Service Delivery

Tummy time without the tears: The impact of parent positioning and play

Mendres‐Smith et al. (2020) · Journal of Applied Behavior Analysis 2020
★ The Verdict

Chest-to-chest tummy time with a toy lets moms cut infant crying and boost head lift without extra equipment.

✓ Read this if BCBAs working with infants in early-intervention home programs.
✗ Skip if Clinicians serving only school-age or non-verbal populations.

01Research in Context

01

What this study did

The team asked moms to do chest-to-chest tummy time while holding a small toy near their face.

Each mom tried the new hold during normal play at home.

Researchers counted how often the baby cried and how long the baby lifted its head.

02

What they found

Most babies cried less and held their head up longer when mom used the chest-to-chest hold with a toy.

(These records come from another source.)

-- ==== Sys2Proof/Laws/Service.lean ====
section
/-! SUPPORT. What the shared operations do to the parts they touch: reading a vector after an update, signals, change
sets, AUTO timers, zone records, removed entries, and the service of a request. -/

namespace Sys2Proof.Machine

/-! ### Vectors -/

theorem at_set {α : Type} {n : Nat} (v : Vector α n) (i j : Fin n) (x : α) :
    (v.set i x)[j] = if i = j then x else v[j] := by
  simp [Vector.getElem_set, Fin.ext_iff]

theorem at_set_self {α : Type} {n : Nat} (v : Vector α n) (i : Fin n) (x : α) : (v.set i x)[i] = x := by
  simp

theorem at_set_ne {α : Type} {n : Nat} (v : Vector α n) {i j : Fin n} (h : i ≠ j) (x : α) :
    (v.set i x)[j] = v[j] := by
  rw [at_set, if_neg h]

theorem set_at_self {α : Type} {n : Nat} (v : Vector α n) (i : Fin n) : v.set i v[i] = v := by
  simp

theorem mem_allMasters (m : Master) : m ∈ allMasters := by revert m; decide

theorem mem_allZones (z : ZoneId) : z ∈ allZones := by revert z; decide

theorem mem_allInputs (i : InputId) : i ∈ allInputs := by revert i; decide

/-! ### Signals -/

theorem State.signal_attention (s : State) (m n : Master) (e : Signal) :
    (s.signal m e).attention[n] =
      if m = n ∧ s.sessions[m].standing ≠ .detached then s.attention[n].after e else s.attention[n] := by
  unfold State.signal
  split
  · rename_i h; simp [-Fin.getElem_fin, h]
  · rename_i h
    simp only [State.withAttention_attention, at_set]
    by_cases hm : m = n
    · subst hm
      rw [if_pos rfl, if_pos ⟨rfl, fun hd => h hd⟩]
    · simp [hm]

/-! ### Change sets -/

theorem State.noteFor_changeSets (z : ZoneId) (s : State) (m n : Master) :
    (State.noteFor z s m).changeSets[n] = if m = n then s.notedSet z n else s.changeSets[n] := by
  unfold State.noteFor State.notedSet
  by_cases hm : m = n
  · subst hm; split <;> simp [-Fin.getElem_fin, at_set]
  · simp only [hm, if_false]
    split
    · split <;> simp [-Fin.getElem_fin, at_set, hm]
    · rfl

theorem State.noteFor_attention (z : ZoneId) (s : State) (m n : Master) :
    (State.noteFor z s m).attention[n] = if m = n then s.noted n else s.attention[n] := by
  unfold State.noteFor State.noted
  by_cases ha : s.isAttached m = true
  · have hd : s.sessions[m].standing ≠ .detached := by
      intro h; simp [-Fin.getElem_fin, State.isAttached, Standing.isAttached, h] at ha
    by_cases hm : m = n
    · subst hm
      by_cases hc : s.changeSets[m] = 0
      · simp only [ha, hc, if_true, State.withChangeSet_attention, State.signal_attention, ne_eq, hd, not_false_eq_true,
          and_self]
      · simp only [ha, hc, if_true, if_false, State.withChangeSet_attention, and_false]
    · by_cases hc : s.changeSets[m] = 0
      · simp only [ha, hc, if_true, State.withChangeSet_attention, State.signal_attention, hm, false_and, if_false]
      · simp only [ha, hc, if_true, if_false, State.withChangeSet_attention, hm]
  · by_cases hm : m = n
    · subst hm; simp [ha]
    · simp [ha, hm]

theorem State.noteFor_notedSet (z : ZoneId) (s : State) (m n : Master) (h : m ≠ n) :
    (State.noteFor z s m).notedSet z n = s.notedSet z n := by
  simp only [State.notedSet, State.isAttached, State.noteFor_sessions, State.noteFor_changeSets, h, if_false]
  exact if_congr Iff.rfl rfl rfl

@[simp] theorem State.noteFor_isAttached (z : ZoneId) (s : State) (m n : Master) :
    (State.noteFor z s m).isAttached n = s.isAttached n := by
  simp [State.isAttached]

theorem State.noteChange_changeSets (s : State) (z : ZoneId) (n : Master) :
    (s.noteChange z).changeSets[n] = s.notedSet z n := by
  have key : ∀ (l : List Master) (t : State), l.Nodup → t.sessions = s.sessions →
      (∀ k ∈ l, t.changeSets[k] = s.changeSets[k]) →
      (l.foldl (State.noteFor z) t).changeSets[n] = if n ∈ l then s.notedSet z n else t.changeSets[n] := by
    intro l
    induction l with
    | nil => intro t _ _ _; simp
    | cons a l ih =>
      intro t hl hs hc
      have hmem := List.nodup_cons.mp hl
      rw [List.foldl_cons]
      rw [ih _ hmem.2 (by simp [hs])
        (by
          intro k hk
          have : a ≠ k := fun h => hmem.1 (h ▸ hk)
          simp only [State.noteFor_changeSets, this, if_false]
          exact hc k (by simp [hk]))]
      simp only [State.noteFor_changeSets]
      by_cases ha : a = n
      · subst ha
        simp only [hmem.1, if_false, if_true, List.mem_cons, true_or, State.notedSet, State.isAttached, hs,
          hc a (by simp)]
        exact if_congr Iff.rfl rfl rfl
      · have : n ≠ a := fun h => ha h.symm
        simp only [ha, List.mem_cons, this, false_or, if_false]
  have := key allMasters s (by decide) rfl (fun _ _ => rfl)
  simpa only [State.noteChange, mem_allMasters, if_true] using this

theorem State.noteChange_attention (s : State) (z : ZoneId) (n : Master) :
    (s.noteChange z).attention[n] = s.noted n := by
  have key : ∀ (l : List Master) (t : State), l.Nodup → t.sessions = s.sessions →
      (∀ k ∈ l, t.changeSets[k] = s.changeSets[k]) → (∀ k ∈ l, t.attention[k] = s.attention[k]) →
      (l.foldl (State.noteFor z) t).attention[n] = if n ∈ l then s.noted n else t.attention[n] := by
    intro l
    induction l with
    | nil => intro t _ _ _ _; simp
    | cons a l ih =>
      intro t hl hs hc ht
      have hmem := List.nodup_cons.mp hl
      rw [List.foldl_cons]
      have hne : ∀ k ∈ l, a ≠ k := fun k hk h => hmem.1 (h ▸ hk)
      rw [ih _ hmem.2 (by simp [hs])
        (by
          intro k hk
          simp only [State.noteFor_changeSets, hne k hk, if_false]
          exact hc k (by simp [hk]))
        (by
          intro k hk
          simp only [State.noteFor_attention, hne k hk, if_false]
          exact ht k (by simp [hk]))]
      simp only [State.noteFor_attention]
      by_cases ha : a = n
      · subst ha
        simp only [hmem.1, if_false, if_true, List.mem_cons, true_or, State.noted, State.isAttached, hs,
          hc a (by simp), ht a (by simp)]
        exact if_congr Iff.rfl rfl rfl
      · have : n ≠ a := fun h => ha h.symm
        simp only [ha, List.mem_cons, this, false_or, if_false]
  have := key allMasters s (by decide) rfl (fun _ _ => rfl) (fun _ _ => rfl)
  simpa only [State.noteChange, mem_allMasters, if_true] using this

end Sys2Proof.Machine
end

Moms said the method felt easy and helpful.

The study shows a simple parent trick can replace fancy equipment.

03

How this fits with other research

Hickey et al. (2024) later showed a 20-minute online video can teach parents a different infant skill, proving parent training can be digital.

Pelaez et al. (2011) first showed that when moms copy baby sounds right away, babies vocalize more; the tummy-time study uses the same quick-response idea but targets motor skills instead of sounds.

Neimy et al. (2020) also had moms play at home and saw big gains in at-risk babies, matching the positive home-based results seen here.

04

Why it matters

You can teach parents to cut crying and boost head control with zero extra gear.

Show caregivers the chest-to-chest hold plus toy prompt during your next visit.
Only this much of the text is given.